[Mengelberg en César Franck]
Er gingen zooveel jaren voorbij sinds Mengelberg de symphonie van César Franck dirigeerde, dat men niet de volmaakte reproductie verwachtte, welke wij van Mengelberg's verschillende plaatsvervangers in die vele jaren (zooals Evert Cornelis, Gustave Doret) gewoon werden. En ik vermoed, dat Mengelberg nog eenigen tijd zal mogen mediteeren over deze door hem verwaarloosde symphonie (welke met zijn temperament en voorkeur tot lyrische en heroïsche panache overigens uitstekend harmonieert), vóór hij, behalve de verblindende en meesleepende hoogtepunten, óók de strakheid van lijn en óók de phantastische veelheid van stemmingen (de kleuren nog daargelaten) zal weergeven, welke Evert Cornelis met mindere inspanning en betere tempo's daarin dikwijls vertolkt heeft. De tooverachtige veelzijdigheid van het werk, eene Nôtre-Dame in klanken, groot, chevaleresk, grillig, populair en mystiek, schijnt Mengelberg niet te zijn bewust geworden. Ook in een technisch opzicht heeft de vertolking mij niet voldaan. Het koper stond sterk onder den invloed van Mahler's Achtste en ik had het gaarne lyrischer, zilveriger en orgelachtiger gewenscht. De houtblazers daarentegen hoorde men zelden streelender of in een schemerender en dieper gloeiend grijs, welk grijs trouwens tot de geniaalste behoort van Franck's inventies. Bij geen enkelen anderen meester vindt men dit, zóó kostbaar, zóó huiveringwekkend zonnig.
De twee fragmenten uit Psyché lukten beter en waren betooverend van teerheid. Ik hoor Mengelberg honderdmaal liever zulke brooze, zwevende, haast visionnair gefluisterde melodieën declameeren met het onvergelijkelijk zangerig teekenachtig gebaar, dat hij dan heeft (een gebaar, dat evenveel waard is als de melodie), dan vierkante rythmen slaan; en moge zijn demon hem overhalen om zich vooral toe te leggen op de eerste, waarin hij goddelijk is.

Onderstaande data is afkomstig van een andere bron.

-- ==== Sys2Proof/Machine/Time.lean ====
section
/-! DEFINITION. The time base and the ordinary clock (chapter 11): local time, system time and its steps, the servo,
path delays, and the commands of their rows. -/

namespace Sys2Proof.Machine

/-! ### Local and system time -/

/-- R654: rebase OFFSET and ANCHOR at FRC value f. -/
def rebase (f : Nat) (s : State) : State :=
  let o := s.time.offset + s.time.rate * ((f : Int) - s.time.anchor) / 2 ^ 32
  { s with time := { s.time with offset := o, anchor := f } }

/-- R653: the range of RATE. -/
def clampRate (r : Int) : Int := max (-2147483) (min 2147483 r)

/-- R654: change RATE now. -/
def setRate (r : Int) (s : State) : State :=
  if clampRate r = s.time.rate then s
  else
    let s := rebase s.now s
    { s with time := { s.time with rate := clampRate r } }

/-- Let the FRC reach f; at a wrap of FRC[31:0] the offset is rebased (R649, R654). -/
def advanceFrc (f : BitVec 64) (s : State) : State :=
  let s := { s with time := { s.time with frc := f } }
  if f.toNat % 2 ^ 32 = 0 then rebase f.toNat s else s

/-- R745: whether ALERT_N is driven low. -/
def alertN (s : State) : Bool :=
  let on (i : Nat) : Bool := bitOf (s.o 0x2200 0x0A) i
  (on 0 && decide (s.o 0x2400 6 < 16)) || (on 1 && s.pwr.haltLevel) || (on 2 && s.pwr.pfailLow) ||
  (on 3 && decide (s.o 0x2200 4 < 250000)) || (on 4 && s.o 0x2020 9 % 8 != 0) || (on 5 && s.o 0x6000 1 == 6)

/-- The land follows its conditions: a change of its level leaves the module (R745). -/
def driveAlert (s : State) : State :=
  if s.pwr.alert = alertN s then s
  else { s.emit (.alertN (alertN s)) with pwr := { s.pwr with alert := alertN s } }

/-- FRC_WRAP (R654): local time reaches the next wrap of FRC[31:0]. -/
def execFrcWrap (s : State) : Host.Outcome State Fault Refusal :=
  .next (if domState s 4 = 2 then advanceFrc (BitVec.ofNat 64 ((s.now / 2 ^ 32 + 1) * 2 ^ 32)) s else s)

/-- Object value of an I64. -/
def pI64 (i : Int) : List Octet := octetsBE 8 (ofSigned 64 i)

/-- The TIMEMAP record of the trace unit is due: at the next commit in a run, and at once otherwise (R795, log 46). -/
def traceStepped (due : Option (Nat × Nat × Nat)) (s : State) : State :=
  if !(traceOn s) then s
  else
    let s := { s with trace := { s.trace with timeMap := due } }
    if inRun s then s else timeMapRec s

/-- Lantern's TIMEMAP record is due: at the next commit, and in ANALYZER, which has no commit, at once (R346, R361, R656). -/
def lanternStepped (due : Option (Nat × Nat × Nat)) (s : State) : State :=
  if s.lan.ctx.acq = .disarmed then s
  else
    let s := { s with lan := { s.lan with timeMap := due } }
    if s.pwr.mode = 8 then timeMapRecords (cycleField s) (flushExt s) else s

/-- R655-R657: step system time by d ns. -/
def stepTime (d : Int) (s : State) : State :=
  let s := { s with time := { s.time with offset := s.time.offset + d } }
  let s := s.incO 0x7800 7 1
  let s := raise 0x7801 (pI64 d ++ pU32 (s.o 0x7800 7) ++ pU64 s.now) s
  let due := some (s.now, ofSigned 64 (sysTime s), s.o 0x7800 7)
  traceStepped due (lanternStepped due s)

Wij hebben hem allen gedankt voor dit César Franck-programma, een hulde aan den Fransch-Belgischen meester. Dat Willem Andriessen de ‘Variations symphoniques’ speelde naast Mengelberg was eene vergissing. Andriessen heeft nog te weinig karakter om niet door de persoonlijkheid van Mengelberg volmaakt verpletterd te worden.